Borhan Molazem Sanandaji

Aggregate Flexibility of Thermostatically Controlled Loads

It is widely accepted that thermostatically controlled loads (TCLs) can be used to provide regulation reserve to the grid. We first argue that the aggregate flexibility offered by a collection of TCLs can be succinctly modeled as a stochastic battery with dissipation. We next characterize the power limits and energy capacity of this battery model in terms of TCL parameters and random exogenous variables such as ambient temperature and user-specified set-points. We then describe a direct load control architecture for regulation service provision. Here, we use a priority-stack-based control framework to select which TCLs to control at any time. The control objective is for the aggregate power deviation from baseline to track an automatic generation control signal supplied by the system operator. Simulation studies suggest the practical promise of our methods.

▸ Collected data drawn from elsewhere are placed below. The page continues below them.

def prepSolve (s : State) (n : Nat) (o : Op) : Op :=
  let c := s.callOf o
  let t := s.treeOf c
  let named := fun (l : List Nat) => l.map fun h => (h, s.descOf (ringPart n) h)
  { o with slots := (sFirst c, sCount c)
           uses := usesOf (s.sched (ringPart n)).scales (named (readHandles c t)) (named (writeHandles c t)) }

/-- SOLVE: checked and dispatched; it takes an entry for its deadline where one is free. -/
def execSolve (ring : BitVec 6) (s : State) : Out :=
  let n := ring.toNat
  let p := ringPart n
  let before := (s.sched p).dispatched
  match dispatchHead n (wantOpc 0x20)
    { prep := prepSolve
      names := fun s _ o => namedHandles (s.callOf o) (s.treeOf (s.callOf o))
      wait := fun s _ o => (countUp (field (s.callOf o) 26 7) (sNroom (s.callOf o))).any s.roomReserved
      check := fun s n o => s.solveStop n o
      go := startCall } s with
  | .next t =>
    if (t.sched p).dispatched = before then .next t
    else match (t.ring n).ops.getLast? with
      | some o => .next (armDeadline t n o)
      | none => .next t
  | x => x

/-! ### Reading the inputs of a problem (R162, R180) -/

/-- Numbers read: F64 patterns, whether one was poisoned, flags, a refused granule. -/
structure Got where
  vals : List Nat := []
  po : Bool := false
  fl : Flags := 0
  stop : Option (Nat × U16) := none
  from_ : List (Desc × List Nat) := []

/-- Linear element (k, b) of a rank-2 tensor. -/
def lin2 (d : Desc) (k b : Nat) : Nat := k + dDim d 0 * (if dDim d 1 = 1 then 0 else b)
/-- Linear element (j, i, b) of a dense matrix: column j, row i. -/
def lin3 (d : Desc) (j i b : Nat) : Nat := j + dDim d 0 * (i + dDim d 1 * (if dDim d 2 = 1 then 0 else b))

def Got.read (g : Got) (s : State) (o : Op) (h : Nat) (ns : List Nat) : List Nat × Got :=
  let d := Tbl.get 0 o.descs h
  let es := ns.map fun n =>
    let e := s.elem d n
    let r := elemPack cF64 .rne (-(scaleOf o.scales d)) e.x
    (r.1, e.po, r.2 ||| e.fl)
  (es.map (·.1), { g with po := g.po || es.any (·.2.1), fl := es.foldl (fun (f : Flags) e => f ||| e.2.2) g.fl,
                          stop := if g.stop.isSome then g.stop else s.elemsStop d ns, from_ := g.from_ ++ [(d, ns)] })

/-- Handle `k` of the call where it is enabled; else `other`. -/
def Got.vec (g : Got) (s : State) (o : Op) (c : BitVec 1024) (k b len : Nat) (other : Nat → Nat) : List Nat × Got :=
  if sEn c k then
    let d := Tbl.get 0 o.descs (sHandle c k)
    g.read s o (sHandle c k) ((upTo len).map fun i => lin2 d i b)
  else ((upTo len).map other, g)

A generalized battery model of a collection of Thermostatically Controlled Loads for providing ancillary service

The thermal storage potential of Thermostatically Controlled Loads (TCLs) is a tremendous flexible resource for providing various ancillary services to the grid. In this work, we study aggregate modeling, characterization, and control of TCLs for frequency regulation service provision. We propose a generalized battery model for aggregating flexibility of a collection of TCLs. A theoretical characterization of the aggregate power limits and energy capacity of TCLs is provided. Moreover, we propose a priority-stack-based control strategy to manipulate the power consumption of TCLs for frequency regulation, while preventing short cycling on the units. Numerical experiments are provided to show the accuracy of the proposed model and the efficacy of the developed control method.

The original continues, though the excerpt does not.